Field key Value guidance Example value
la_service Service as listed here: http://standards.esd.org.uk/?uri=list%2Fservices More than one can be specified, separated by spaces. http://id.esd.org.uk/service/190
la_function Function as listed here: http://standards.esd.org.uk/?uri=list%2Ffunctions More than one can be specified, separated by spaces. http://id.esd.org.uk/service/437
contact-name,
contact-phone,
contact-email
Contact details for this dataset. Normally you shouldn’t specify these - instead fill them in for the publisher in data.gov.uk and the publisher’s datasets will have those details displayed. “contact-name”: “Information Handling Team”,
“contact-phone”: “0208 445 3423”,
“contact-email”: “informationhandling@dft.gsi.gov.uk”
foi-name,
foi-phone,
foi-email,
foi-web
Freedom of Information (FOI) contact details for the dataset. Normally you shouldn’t specify these - instead fill them in for the publisher in data.gov.uk and the publisher’s datasets will have those details displayed.  
temporal_coverage-from, temporal_coverage-to Gives the temporal coverage of the data. Each value can be YYYY, YYYY/MM or YYYY/MM/DD “temporal_coverage-from”: “1979-01-01”,
“temporal_coverage-to”: “2013-12-31”
mandate URLs for the exact part of legislation that brought about the collection of this dataset (or if none, the public commitment or announcement, if available.) [“http://www.legislation.gov.uk/ukpga/2014/26/section/168/enacted”]
update_frequency Example values: never, discontinued, annual, quarterly, monthly annual
unpublished Allows publishers to report data that exists but is not published false
geographic_coverage No need to specify - a better field for spatial coverage will be coming soon.  
theme-primary,
theme-secondary
Should not be included - data.gov.uk will automatically give it a theme based on keywords in the content.  

Resources

Field key Value guidance Example value
name Text to describe the resource.

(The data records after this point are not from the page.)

-- ==== Sys2Proof/Laws/PerInstr.lean ====
section
/-! SUPPORT. Per instruction: its words are one whole legal command, and the decoder finds that length from the command word alone. -/

/-- The words of a command are one well-formed command of the length 30_encoding R54 gives its command word. -/
def Sys2Proof.Laws.Encoding.Statement (i : Sys2Proof.Instr) : Prop :=
  Sys2Proof.wellFormedCommand (Sys2Proof.encode i) = true ∧
    (Sys2Proof.encode i).length = Sys2Proof.commandLength ((Sys2Proof.encode i).headD 0)

namespace Sys2Proof.Laws.Encoding

theorem create : Statement .create := ⟨by decide, by decide⟩
theorem destroy : Statement .destroy := ⟨by decide, by decide⟩
theorem reset : Statement .reset := ⟨by decide, by decide⟩
theorem process (base frames rate : Sys2Proof.Word) : Statement (.process base frames rate) :=
  ⟨rfl, (by decide : 4 = Sys2Proof.commandLength 0x13000000#32)⟩
theorem setDistortionEnabled (data : Sys2Proof.Word) : Statement (.setDistortionEnabled data) :=
  ⟨rfl, (by decide : 2 = Sys2Proof.commandLength 0x20000000#32)⟩
theorem setDistortionDrive (data : Sys2Proof.Word) : Statement (.setDistortionDrive data) :=
  ⟨rfl, (by decide : 2 = Sys2Proof.commandLength 0x20100000#32)⟩
theorem setDistortionMix (data : Sys2Proof.Word) : Statement (.setDistortionMix data) :=
  ⟨rfl, (by decide : 2 = Sys2Proof.commandLength 0x20200000#32)⟩
theorem setFilterEnabled (data : Sys2Proof.Word) : Statement (.setFilterEnabled data) :=
  ⟨rfl, (by decide : 2 = Sys2Proof.commandLength 0x21000000#32)⟩
theorem setFilterCutoff (data : Sys2Proof.Word) : Statement (.setFilterCutoff data) :=
  ⟨rfl, (by decide : 2 = Sys2Proof.commandLength 0x21100000#32)⟩
theorem setFilterResonance (data : Sys2Proof.Word) : Statement (.setFilterResonance data) :=
  ⟨rfl, (by decide : 2 = Sys2Proof.commandLength 0x21200000#32)⟩
theorem setEqEnabled (data : Sys2Proof.Word) : Statement (.setEqEnabled data) :=
  ⟨rfl, (by decide : 2 = Sys2Proof.commandLength 0x22000000#32)⟩
theorem setEqLow (data : Sys2Proof.Word) : Statement (.setEqLow data) :=
  ⟨rfl, (by decide : 2 = Sys2Proof.commandLength 0x22100000#32)⟩
theorem setEqMid (data : Sys2Proof.Word) : Statement (.setEqMid data) :=
  ⟨rfl, (by decide : 2 = Sys2Proof.commandLength 0x22200000#32)⟩
theorem setEqHigh (data : Sys2Proof.Word) : Statement (.setEqHigh data) :=
  ⟨rfl, (by decide : 2 = Sys2Proof.commandLength 0x22300000#32)⟩
theorem setCompressorEnabled (data : Sys2Proof.Word) : Statement (.setCompressorEnabled data) :=
  ⟨rfl, (by decide : 2 = Sys2Proof.commandLength 0x23000000#32)⟩
theorem setCompressorThreshold (data : Sys2Proof.Word) : Statement (.setCompressorThreshold data) :=
  ⟨rfl, (by decide : 2 = Sys2Proof.commandLength 0x23100000#32)⟩
theorem setCompressorRatio (data : Sys2Proof.Word) : Statement (.setCompressorRatio data) :=
  ⟨rfl, (by decide : 2 = Sys2Proof.commandLength 0x23200000#32)⟩
theorem setCompressorAttack (data : Sys2Proof.Word) : Statement (.setCompressorAttack data) :=
  ⟨rfl, (by decide : 2 = Sys2Proof.commandLength 0x23300000#32)⟩
theorem setCompressorRelease (data : Sys2Proof.Word) : Statement (.setCompressorRelease data) :=
  ⟨rfl, (by decide : 2 = Sys2Proof.commandLength 0x23400000#32)⟩
theorem setCompressorMakeup (data : Sys2Proof.Word) : Statement (.setCompressorMakeup data) :=
  ⟨rfl, (by decide : 2 = Sys2Proof.commandLength 0x23500000#32)⟩
theorem setPhaserEnabled (data : Sys2Proof.Word) : Statement (.setPhaserEnabled data) :=
  ⟨rfl, (by decide : 2 = Sys2Proof.commandLength 0x24000000#32)⟩
theorem setPhaserRate (data : Sys2Proof.Word) : Statement (.setPhaserRate data) :=
  ⟨rfl, (by decide : 2 = Sys2Proof.commandLength 0x24100000#32)⟩
theorem setPhaserDepth (data : Sys2Proof.Word) : Statement (.setPhaserDepth data) :=
  ⟨rfl, (by decide : 2 = Sys2Proof.commandLength 0x24200000#32)⟩
theorem setPhaserFeedback (data : Sys2Proof.Word) : Statement (.setPhaserFeedback data) :=
  ⟨rfl, (by decide : 2 = Sys2Proof.commandLength 0x24300000#32)⟩
theorem setReverbEnabled (data : Sys2Proof.Word) : Statement (.setReverbEnabled data) :=
  ⟨rfl, (by decide : 2 = Sys2Proof.commandLength 0x25000000#32)⟩
theorem setReverbRoomSize (data : Sys2Proof.Word) : Statement (.setReverbRoomSize data) :=
  ⟨rfl, (by decide : 2 = Sys2Proof.commandLength 0x25100000#32)⟩
theorem setReverbDamping (data : Sys2Proof.Word) : Statement (.setReverbDamping data) :=
  ⟨rfl, (by decide : 2 = Sys2Proof.commandLength 0x25200000#32)⟩
theorem setReverbMix (data : Sys2Proof.Word) : Statement (.setReverbMix data) :=
  ⟨rfl, (by decide : 2 = Sys2Proof.commandLength 0x25300000#32)⟩
theorem setDelayEnabled (data : Sys2Proof.Word) : Statement (.setDelayEnabled data) :=
  ⟨rfl, (by decide : 2 = Sys2Proof.commandLength 0x26000000#32)⟩
theorem setDelayTime (data : Sys2Proof.Word) : Statement (.setDelayTime data) :=
  ⟨rfl, (by decide : 2 = Sys2Proof.commandLength 0x26100000#32)⟩
theorem setDelayFeedback (data : Sys2Proof.Word) : Statement (.setDelayFeedback data) :=
  ⟨rfl, (by decide : 2 = Sys2Proof.commandLength 0x26200000#32)⟩
theorem setDelayMix (data : Sys2Proof.Word) : Statement (.setDelayMix data) :=
  ⟨rfl, (by decide : 2 = Sys2Proof.commandLength 0x26300000#32)⟩
theorem getDistortionEnabled : Statement .getDistortionEnabled := ⟨by decide, by decide⟩
theorem getDistortionDrive : Statement .getDistortionDrive := ⟨by decide, by decide⟩
theorem getDistortionMix : Statement .getDistortionMix := ⟨by decide, by decide⟩
theorem getFilterEnabled : Statement .getFilterEnabled := ⟨by decide, by decide⟩
theorem getFilterCutoff : Statement .getFilterCutoff := ⟨by decide, by decide⟩
theorem getFilterResonance : Statement .getFilterResonance := ⟨by decide, by decide⟩
theorem getEqEnabled : Statement .getEqEnabled := ⟨by decide, by decide⟩
theorem getEqLow : Statement .getEqLow := ⟨by decide, by decide⟩
theorem getEqMid : Statement .getEqMid := ⟨by decide, by decide⟩
theorem getEqHigh : Statement .getEqHigh := ⟨by decide, by decide⟩
theorem getCompressorEnabled : Statement .getCompressorEnabled := ⟨by decide, by decide⟩
theorem getCompressorThreshold : Statement .getCompressorThreshold := ⟨by decide, by decide⟩
theorem getCompressorRatio : Statement .getCompressorRatio := ⟨by decide, by decide⟩
theorem getCompressorAttack : Statement .getCompressorAttack := ⟨by decide, by decide⟩
theorem getCompressorRelease : Statement .getCompressorRelease := ⟨by decide, by decide⟩
theorem getCompressorMakeup : Statement .getCompressorMakeup := ⟨by decide, by decide⟩
theorem getPhaserEnabled : Statement .getPhaserEnabled := ⟨by decide, by decide⟩
theorem getPhaserRate : Statement .getPhaserRate := ⟨by decide, by decide⟩
theorem getPhaserDepth : Statement .getPhaserDepth := ⟨by decide, by decide⟩
theorem getPhaserFeedback : Statement .getPhaserFeedback := ⟨by decide, by decide⟩
theorem getReverbEnabled : Statement .getReverbEnabled := ⟨by decide, by decide⟩
theorem getReverbRoomSize : Statement .getReverbRoomSize := ⟨by decide, by decide⟩
theorem getReverbDamping : Statement .getReverbDamping := ⟨by decide, by decide⟩
theorem getReverbMix : Statement .getReverbMix := ⟨by decide, by decide⟩
theorem getDelayEnabled : Statement .getDelayEnabled := ⟨by decide, by decide⟩
theorem getDelayTime : Statement .getDelayTime := ⟨by decide, by decide⟩
theorem getDelayFeedback : Statement .getDelayFeedback := ⟨by decide, by decide⟩
theorem getDelayMix : Statement .getDelayMix := ⟨by decide, by decide⟩

end Sys2Proof.Laws.Encoding
end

Toilet spreadsheet
date Date the resource applies to. Format: YYYY or YYYY/MM or YYYY/MM/DD. A dataset’s resources should all have a date value or none should. 2014/12
url URL to the file, webpage or API. It is not good enough to simply link to a page of links to the data - all the direct links to the data files must be supplied separately. https://open.barnet.gov.uk/dataset/d7384c92-5828-41a3-9d12-36d6db5c192f/resource/3e9934ac-492a-4042-971c-fe49bd9ca7e7/download/publictoiletsabfv3.0.csv
format File format. e.g. CSV, XLS, PDF, RDF, SHP, HTML, SPARQL, API. Don’t mention if a file is zipped - just the format inside the zip. CSV
resource_type If it is data, then: file or api Otherwise: documentation file
schema_url URL of the machine-readable schema that the data conforms to. If it is not a standard format then leave blank. See: Appendix E - Local Authority data schemas http://schemas.opendata.esd.org.uk/publictoilets/PublicToilets.json?v=0.41
schema_type The type of schema specified in schema_url. Examples: csvlint or xsd csvlint

Local Authorities in particular should make sure they fill in the la_service, la_function, schema_type and schema_url fields.